The white paper is ~120 Pages, my notes are ~20 pages and this blog is probably 4–5 pages. So it is very very condensed — I recommend reading the full paper — but, of course, after reading my blog !

For the attention challenged, I have annotated Best Practices like so, so that you can scan and pick up the 13 Best Practices while ignoring the rest!

Best Practice #0 : Scan & find all the 13 Best Practices in this blog !! Who knows may be there are more … or less …

The white paper is titled “Machine Learning Explainability & Fairness: Insights from Consumer Lending:(April 2022)”.

Very Detailed work, good insights and they have plans to cover a lot more. It is a solid beginning — congratulations to the researchers on their fine work. It is an empirical white paper, so it has observational, experimental results rather than any level of theory.

I do have a few quibbles about the finer methodologies, what is in and what is out, as well as the conclusions.

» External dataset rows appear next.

-- ==== Sys2Proof/Tests/Slice0.lean ====
section
/-! SUPPORT. Tests: the check turns down ill-formed commands, well-formed ones of every row run, every statement's hypotheses can be
met, and one step of a command against the manual's own examples and rules. -/

namespace Sys2Proof.Tests

set_option Elab.async false

open Sys2Proof Sys2Proof.Machine

/-- A hub with objects set to numbers. -/
def withN (h : Hub) (l : List (Nat × Nat)) : Hub := l.foldl (fun h x => setN h x.1 x.2) h
def hub0 : Hub := State.reset.hub
def stateOf (h : Hub) : State := { State.reset with hub := h }
/-- The hub after a command; the hub before it if the command does not run. -/
def after (i : Instr) (h : Hub) : Hub :=
  match exec i (stateOf h) with
  | .next t => t.hub
  | _ => h
def peerMax : Peer := ⟨.udp, 4294967295, 65535, 5, true⟩
def pduMax : Pdu := ⟨31, 127, 127, 15, 63, List.replicate 64 255, false⟩
def reqMax : PortBRequest := { master := 65535, write := true, addr := 0, words := 1, data := List.replicate 32 0, ecc := [⟨31, 7, 16383, 3⟩] }
/-- A hub in Summer with every domain On. -/
def awake : Hub := withN { hub0 with domains := (List.range 64).map (fun d => (d, { st := 1 })) } [(Obj.SEASON, 1)]
def canSrc : Src := ⟨.can, false⟩

/-! Every check of WellFormed refuses an ill-formed term, at the first value beyond its range -/

theorem test_ill_formed_identifiers : (([Instr.readRequest peerMax { pduMax with func := 32 }, .writeRequest peerMax { pduMax with source := 128
  }, .writeSegment peerMax { pduMax with dest := 128 }, .blockSegment peerMax { pduMax with seq := 16 }, .blockAcknowledgement peerMax { pduMax
  with segment := 64 }, .clientAbort peerMax { pduMax with data := List.replicate 65 0 }, .windowBulkRequest { peerMax with ip := 4294967296 }
  pduMax, .heartbeatReceived { peerMax with udpPort := 65536 } pduMax, .timeBroadcastReceived { peerMax with mac := 6 } pduMax, .segmentGapTimeout
  ⟨peerMax, 128, 0⟩, .blockAckTimeout ⟨peerMax, 0, 16⟩, .mgmt ⟨0, true⟩ { pduMax with func := 32 }] : List Instr).all (fun i => !i.wf)) = true :=
  by decide

theorem test_ill_formed_objects : (([Instr.objectWrite canSrc 65536 0 [], .objectWrite canSrc 0 256 [], .windowCommit canSrc 65536, .commitDiscard
  canSrc 65536, .flagClear canSrc 65536 0, .peakRestart canSrc 0 256, .pbWrite canSrc 0 256 0, .bar0Access false 67108864 4 [], .bar0Access false
  0 0 [], .bar0Access false 0 4097 [], .bar0Access true 0 4 [1], .wideRead 67108864, .unitQuarantine canSrc 65536, .unitRelease canSrc 65536,
  .unitReset canSrc 65536, .unitFault { unit := 65536, cluster := false }, .healthReport 65536 0, .healthReport 0 65536, .healthRowClear 256 0, .healthRowClear 0 65536,
  .regionUndervoltage 8] : List Instr).all (fun i => !i.wf)) = true := by decide

theorem test_ill_formed_memory_and_frames : (([Instr.frameIngress 32 { len := 1 }, .frameIngress 0 { len := 0 }, .frameIngress 0 { len := 1, bytes
  := [0, 0] }, .grateStep { ecc := [⟨32, 0, 0, 1⟩] }, .grateStep { ecc := [⟨0, 8, 0, 1⟩] }, .grateStep { ecc := [⟨0, 0, 16384, 1⟩] }, .grateStep {
  seqBad := [32] }, .eccWriteBack default 32, .patrolScrub [⟨32, 0, 0, 1⟩], .portBRequest { reqMax with words := 0 }, .portBRequest { reqMax with
  words := 129 }, .portBRequest { reqMax with addr := 16 }, .portBRequest { reqMax with master := 65536 }, .portBRequest { reqMax with data := []
  }, .portBRequest { reqMax with ecc := [⟨32, 0, 0, 1⟩] }, .reliefRowTake 32 0, .reliefRowTake 0 16384, .macRxFrame 0 { len := 0 } default
  default, .protectedFrame default default default default { len := 0 }] : List Instr).all (fun i => !i.wf)) = true := by decide

theorem test_ill_formed_numbered_units : (([Instr.functionReset 4, .releaseDecision 32, .frameRelease 32, .egressLaunch 32, .gateEntryAdvance 32,
  .gateSwap 32, .portEnable canSrc 32 0, .portDown 32 default, .portFlushDone 32, .portUp 32, .pathDisable 4 0, .creditGrant 4 0, .creditArrival 4
  0 0, .dnLinkLost 0, .dnLinkLost 4, .usb4LinkUp 4 default default default default, .linkNarrowing 4 default, .linkNarrowing 0 ⟨2, 0⟩,
  .asymmetricTransition 4 ⟨0, 1⟩ 0 0, .asymmetricTransition 0 ⟨0, 0⟩ 0 0,
  .asymmetricTransition 0 ⟨0, 3⟩ 0 0, .usb4Fallback 4 default, .usb4Fallback 0 3, .timeOffsetMeasure default ⟨0, 1000001, none⟩,
  .timeOffsetMeasure default ⟨0, -1000001, none⟩, .time default ⟨0, 4⟩ 0, .pauseFrame 6 0, .pauseFrame 0 65536, .pauseExpiry 6, .macLinkLost 6, .macMode canSrc 6 0, .saCommit
  canSrc 6, .msTxAn canSrc 6 0, .udpDatagram 6 0 0 0 0 [], .udpDatagram 0 4294967296 0 0 0 [], .udpDatagram 0 0 65536 0 0 [], .udpDatagram 0 0 0
  4294967296 0 [], .udpDatagram 0 0 0 0 4096 [], .arpRequest 6 0 0 0, .arpRequest 0 4294967296 0 0, .arpRequest 0 0 4294967296 0, .arpRequest 0 0
  0 281474976710656, .nvLinkUp 2 default default, .nvRetrain 2 default, .nvRemoval 2, .updateFc 6 0 0, .updateFc 0 6 0, .pcieConfigWrite 10 0 0,
  .pcieConfigWrite 0 4096 0, .alternateModeEntry 0 default,
  .alternateModeEntry 4 default, .alternateModeEntry 1 ⟨false, 20000001⟩, .alternateModeExit 0, .alternateModeExit 4] : List Instr).all (fun i => !i.wf)) = true := by decide

theorem test_ill_formed_display_and_usb : (([Instr.tileCode 256 0 default default, .tileCode 0 4 default default, .precodedRecord 256 0 default
  default default, .tileRetry 256, .interlockResume 0 4 default, .headLineStart ⟨4, []⟩, .headLineStart ⟨0, [⟨32, 0, 0, 1⟩]⟩,
  .ingProducer [(256, List.replicate 32 0)] 0, .ingProducer [(0, [])] 0, .layerUnderrun 4 0 0, .layerUnderrun 0 4 0, .layerUnderrun 0 0
  4, .hPresent canSrc 4 0, .hEnable canSrc 4 0, .hTiming canSrc 4 0, .hSyncMode canSrc 4 0, .lSurface canSrc 0 4 0, .hotPlug 3 default, .hotPlug 23 default, .hotUnplug 19,
  .trainingDone 3 default default, .hotUnplug 3, .hpdIrq 3 default, .relink 3 default, .auxTimeout 3, .streamStart 256 0 { rate := 0 }, .streamStart 0 4 { rate := 0 },
  .startSplit 0 default, .completeSplit 8 default, .clearTtBuffer 0 0 0, .usbPortReset default 0, .usbPortReset default 9, .remoteWake 0, .u3Exit 8 default, .portConnect 0
  default, .portDisconnect 8] : List Instr).all (fun i => !i.wf)) = true := by decide

theorem test_ill_formed_power_lanes_and_domains : (([Instr.pdAttach { port := 4 }, .pdDetach 4, .pdRequest 4 default default, .contractPsRdy 4, .cutTimeout 4,
  .prSwap 4 default, .drSwap 4 default, .vconnSwap 4, .swapSend 4 default default, .hardReset 4 default, .vbusSafe0V 4, .stageFault [4],
  .discoverIdentity 4 default default, .eprModeEntry 4, .txFfeWrite canSrc 42 default, .ffeRampStep 42, .dfeAdaptStep ⟨42, false⟩ [], .ctleAdaptStep ⟨42, false⟩ 0,
  .rxAdapt canSrc 42 0, .eyeScanDone 42 default none, .laneSleepRequest 42 default default, .laneExit 42 default, .lnEnable canSrc 42 0, .lnLoop canSrc 42
  0, .prbsTx canSrc 42 0, .prbsRx canSrc 42 0, .prbsInject canSrc 42 0, .prbsSyncGained 42, .prbsSyncLost 42 0 0, .laneLockLost 42,
  .reacquireTimeout 42, .laneRelock 42, .train 42 default default, .tyvelLinkUp [42], .tyvelLaneRejoin 42, .tyvelLaneBlock (List.replicate 5
  none), .emberEntry 64, .offEntry 64, .dmRequestSleep canSrc 64, .dmRequestWake canSrc 64, .dmWakeTimer 64, .domainWake 64 default default
  default, .wakeTimeout 64, .railRelease 4, .railPowerGood 4, .railTimeout 4, .gCommitShadow canSrc 16, .gCommitCopy canSrc 16, .epochDrained 16,
  .profileWrite canSrc 1 [], .profileWrite canSrc 4 [], .allotmentLimitWrite canSrc 2 0, .allotmentLimitWrite canSrc 5 0] : List Instr).all (fun i
  => !i.wf)) = true := by decide


/-! The witness of the completion statements: on the reset state, which has power, a well-formed command of every row, its operands at the
ends of their ranges, answers a next state -/

theorem test_reset_has_power : State.reset.hub.fw.powered = true := rfl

But they are very minor compared to the value and depth of the work.

I have some thoughts in “Section 8. Future Suggestions”, below.

As a detour, during the same time I was reading Brandon Sanderson’s The Way of Kings Prime and The Way of Kings. Each book ~1,000 pages long ! Finished the books and this white paper (119 pages, but warrants more attention) almost at the same time - the context switch was interesting, to say the least ! BTW, if you are new to the Stormlight Archive series, read the Prime 1st — you’ll enjoy the books a lot better. “Life before death, strength before weakness, journey before destination” !

In this blog I won’t go into the methodologies but will cover the broader insights. Beware — on first glance, some of the observations might seem counter-intuitive and surprising — but on deeper thought they will make more sense.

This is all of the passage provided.